Four streams – knowledge, imaginaries, power and method – structure this call for papers:
1. The decolonization of economic knowledge. This stream invites researchers to study the dynamics of (de)varlorization and (de)centralization of knowledge, with a specific focus on colonization’s lasting impact. The aim is to discuss the dominant paradigms in economics and propose alternatives based on a diversity of experiences, practices, institutions and economic policies, from both the North and the Global South. Placing decolonization at the heart of the debate, this stream intends to explore a series of questions: To what extent do historical power relations continue to influence economic thinking and development policies? Has the colonial legacy left us with blind spots concerning global redistributive trade-offs and the underlying economic mechanisms? This questioning also extends to the teaching of economics, a discipline still largely resistant to the integration of critical perspectives. What hinders the emergence of plural and inclusive approaches? What are the best ways of transforming economics teaching to include a diversity of viewpoints and experiences?
2. The battle for imaginaries and economic alternatives. This stream intends to study the dominant economic narratives, which are often shaped by a western-centered vision associating modernity, progress and rationality with the development of capitalism.

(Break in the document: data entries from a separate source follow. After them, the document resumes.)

/-- Everything a signal's release covers is performed, but for lines still to go home (R347). -/
def signalReady (f : FabOp) (s : State) : Bool :=
  !(s.crew.ops.take (fabPlace s)).any (fenceHolds 6 true false) && !(runsOf f.handler s.crew).any (fun r => decide (r.seq < f.before)) &&
    !s.crew.sieve.any (fun e => sieveMem e && decide (e.order < f.order))

/-- A signal as an access at the peer. -/
def signalKind (v : W64) (add : Bool) : RemKind := if add then .amo 0 8 v 0 else .write (natToBytes 8 v.toNat)

/-- Why accesses at a peer are not performed: no answer is in, this device's own ingress path meets a fault or a held
write, or an error of a reason of R352. -/
inductive PeerStop where
  | noAnswer
  | fault (va access : Nat) (e : XFail)
  | err (reason : Nat)
  deriving DecidableEq, Repr

/-- Accesses of this device to itself, in order: the replies (R342). -/
def selfDo : List (Nat × RemKind) → List Byte → State → Except PeerStop (List Byte × State)
  | [], acc, s => .ok (acc, s)
  | (va, k) :: r, acc, s =>
    match ingressDo va k s with
    | .ok (b, false, t) => selfDo r (acc ++ b) t
    | .ok (_, true, _) => .error (.err 4)
    | .error .world => .error (.err 3)
    | .error .bad => .error (.err 4)
    | .error e => .error (.fault va (remAccess k) e)

/-- Bytes that an access through aperture 0x3 answers with. -/
def replySize : RemKind → Nat
  | .read n => n
  | .write _ => 0
  | .amo _ n _ _ => n

/-- Perform accesses at a peer: locally when it is this device, else with the data the peer answers. -/
def atPeer (peer : Nat) (l : List (Nat × RemKind)) (data : List Byte) (s : State) : Except PeerStop (List Byte × State) :=
  if peer = fxSelf s then selfDo l [] s
  else if data.length = (l.map (fun x => replySize x.2)).foldl (· + ·) 0 then .ok (data, s) else .error .noAnswer

/-- The first fabric operation meets a local fault or error at its pointer's aperture: it waits for the answer or is abandoned
(R202, R352). -/
def fabLocalFail (p : W64) (access : Nat) (x : Nat × XFail) (s : State) : State :=
  match x.2 with
  | .fault k lv pa => engineFault isFab 1 (ptrAt p x.1) k lv pa access s
  | .held f => engineHold isFab 1 (ptrAt p x.1) f s
  | .world => abandonOp isFab 0x09 (BitVec.ofNat 64 (x.1 % 2 ^ 56)) .fabric s
  | .bad => abandonOp isFab 0x15 (BitVec.ofNat 64 (x.1 % 2 ^ 56)) .fabric s

/-- A vamo goes on, with the acquire part at its scope, once no lane of it is at a peer. -/
def vamoEnd (acq : Nat) (s : State) : State := if awaitsPeer true s.crew then s else readyVamo (amoAcquire acq s)
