/-- A matrix instruction. -/
def isMatrixInstr (i : Instr) : Bool :=
  match i with
  | .matWload _ _ | .matTokenTake | .matTokenPass | .matTokenQuery _ | .accAlloc _ _ | .accFree _ _ | .matZeroFx _ _
  | .matZeroFp _ | .matDrain _ _ _ | .mloop _ _ _ _ _ _ | .spTload _ _ | .spTmul _ _ _ _ => true
  | _ => false

/-- A fabric instruction. -/
def isFabricInstr (i : Instr) : Bool :=
  match i with
  | .fxPut _ | .fxPutSet _ _ | .fxPutAdd _ _ | .fxGet _ | .fxSignalSet _ _ | .fxSignalAdd _ _ | .fxWait _ _
  | .fxWaitTry _ _ _ | .fxReduce _ => true
  | _ => false

/-- A queue instruction. -/
def isQueueInstr (i : Instr) : Bool :=
  match i with
  | .qPush _ _ _ | .qPushTry _ _ _ _ | .qPop _ _ _ | .qPopTry _ _ _ _ => true
  | _ => false

/-- A deferred trap falls due before an instruction of the crew in focus. (DEDUCED, unsafe: notes/assumptions/29.md) -/
def dueBefore (s : State) (i : Instr) (d : Due) : Bool :=
  match d with
  | .now | .entry _ _ _ _ => true
  | .resumed => s.crew.handler.isNone
  | .touch regs => (scalarRegs i).any regs.contains
  | .handle h => namesHandle s h i || isEwait .copy i || waitsAll i || isFence i
  | .matrix => isMatrixInstr i || isEwait .matrix i || isFence i
  | .fabric => isFabricInstr i || isEwait .fabric i || isFence i
  | .sieve => isFence i || isEwait .store i || isEwait .scatter i || isQueueInstr i

/-- A budget trap waits for the lane stream's switch point (R309), in deterministic mode for the end of a logical wait of the
crew (R310). (DEDUCED, unsafe: notes/assumptions/28.md) -/
def atPoint (s : State) (p : PTrap) : Bool :=
  p.cause != 0x0A ||
    (if isDet s then !(scalarLogical s && laneLogical s.crew) else laneAtSwitch s)

/-- Some pending deferred trap of the crew in focus is due at the boundary before its next scalar instruction.
(DEDUCED, unsafe: notes/assumptions/29.md) -/
def trapDue (s : State) : Bool :=
  let i := nextScalar s
  s.crew.ptraps.any (fun p => atPoint s p && (p.due == .now || atEntry p || (p.due == .resumed && s.crew.handler.isNone) || match i with
    | some x => dueBefore s x p.due
    | none => false))

/-- The stop of R310 has been reached: its trap becomes due. (DEDUCED, unsafe: notes/assumptions/28.md) -/
def budgetDue (s : State) : State :=
  match s.crew.budgetTrap with
  | some (c, total) =>
    if c ≤ s.crew.clock then onC (fun x => { x with budgetTrap := none }) (pendTrap 0x0A (BitVec.ofNat 64 total) .now s) else s
  | none => s

/-- The crew in focus is at a scalar instruction boundary where a trap can be taken: it lives, is not parked (R284), and
no solve is in progress (R341). (DEDUCED, unsafe: notes/assumptions/29.md) -/
def atBoundary (s : State) : Bool :=
  s.crew.status != .complete && s.crew.park.isNone && s.crew.wait != .solve

/-- Deferred traps are due, or have just become due. -/
def trapFirst (s : State) : Bool :=
  let t := budgetDue s
  atBoundary t && trapDue t

/-- The crew in focus is blocked in a logical wait: neither stream can retire anything until a flush (R317), be it that a trap
waits for an atomic that one performs. -/
def logicallyBlocked (s : State) : Bool :=
  s.crew.park.isNone && ((scalarLogical s && laneLogical s.crew) ||
    ((awaitsSieve s.crew || s.crew.sieve.any sieveAmo) && (entryWaits s.crew || trapFirst s)))

/-- Take the pending deferred traps that are due. -/
def takeDue (s : State) : State :=
  let s1 := budgetDue s
  if atBoundary s1 && trapDue s1 then takeDeferred (settleLoads s1) else s1

/-- DEFERRED_TRAP (R370). -/
def execDeferredTrap (k : CrewKey) (s : State) : Host.Outcome State Fault Refusal := .next (onCrew k takeDue s)

/-! ### Illegal words and parity errors (R47, R292, R363) -/

/-- The active lanes of a gang for a word by its PRED and PN fields (R48, R53, R56); a word of another form, which has no such
fields, leaves the current masks. (DEDUCED, unsafe: notes/assumptions/29.md) -/
def wordLanes (s : State) (r : ARun) (g : Gang) (v : W96) : List Nat :=
  if (v.extractLsb' 94 1).toNat = 1 then maskLanes r g.members
  else (maskLanes r g.members).filter (fun l => rdP s (v.extractLsb' 27 6).toNat l != v.getLsbD 26)

/-- The trap of an illegal word at the head of a stream of the crew in focus. -/
def illegalAt (lane : Bool) (w : W96) (s : State) : State :=
  if lane then
    match headGang s with
    | some (r, g) => trapLane 0x01 0 g.pc (BitVec.ofNat 64 (lanesMask (wordLanes s r g w))) g.members (useSlot s)
    | none => s
  else if s.crew.status = .running ∧ s.crew.park = none then
    trapScalar 0x01 ((w.setWidth 32).setWidth 64) s.crew.sc.pc (useSlot s)
  else s

/-- ILLEGAL_INSTRUCTION (R47): by the crew in focus. (DEDUCED, unsafe: notes/assumptions/29.md) -/
def execIllegalInstruction (lane : Bool) (w : W96) (s : State) : Host.Outcome State Fault Refusal :=
  .next (illegalAt lane w s)

/-- The next scalar instruction reads a register with a parity error. -/
def scalarParity (s : State) (i : Instr) : Bool := (scalarSrcs i).any s.crew.sc.parity.contains

/-- The next lane instruction of a gang reads a register that has a parity error in the lane it reads. -/
def laneParity (s : State) (r : ARun) (g : Gang) (i : Instr) : Bool :=
  (laneReads s r g i).any s.crew.ln.regs.parity.contains

/-- The trap of a parity error: no access names an address (R363). (DEDUCED, unsafe: notes/assumptions/29.md) -/
def parityScalar (s : State) : State := trapScalar 0x15 (BitVec.allOnes 64) s.crew.sc.pc (useSlot s)
/-- The same at a lane word. (DEDUCED, unsafe: notes/assumptions/29.md) -/
def parityLane (v : W96) (r : ARun) (g : Gang) (s : State) : State :=
  trapLane 0x15 (BitVec.allOnes 64) g.pc (BitVec.ofNat 64 (lanesMask (wordLanes s r g v))) g.members (useSlot s)

end Sys2Proof.Machine
end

This perspective normalizes the violent, exploitative processes that accompanied the emergence of capitalism. An all-encompassing perspective on the economy then invites us to consider the following questions: What are the counter-narratives emerging from post-colonial countries? Drawing, for example, on degrowth theories or Buen Vivir/Sumak Kawsay programs in Ecuador, what alternative visions emerge from these counter-narratives? To what extent do these approaches, which highlight other forms of socio-economic organization (popular economies, commons, etc.), offer avenues for rethinking the global economic order beyond traditional capitalist institutions? What is the role of economists, statistical institutions, experts, scientists and economic public policy in the construction and dissemination of these dominant narratives on the global economic order?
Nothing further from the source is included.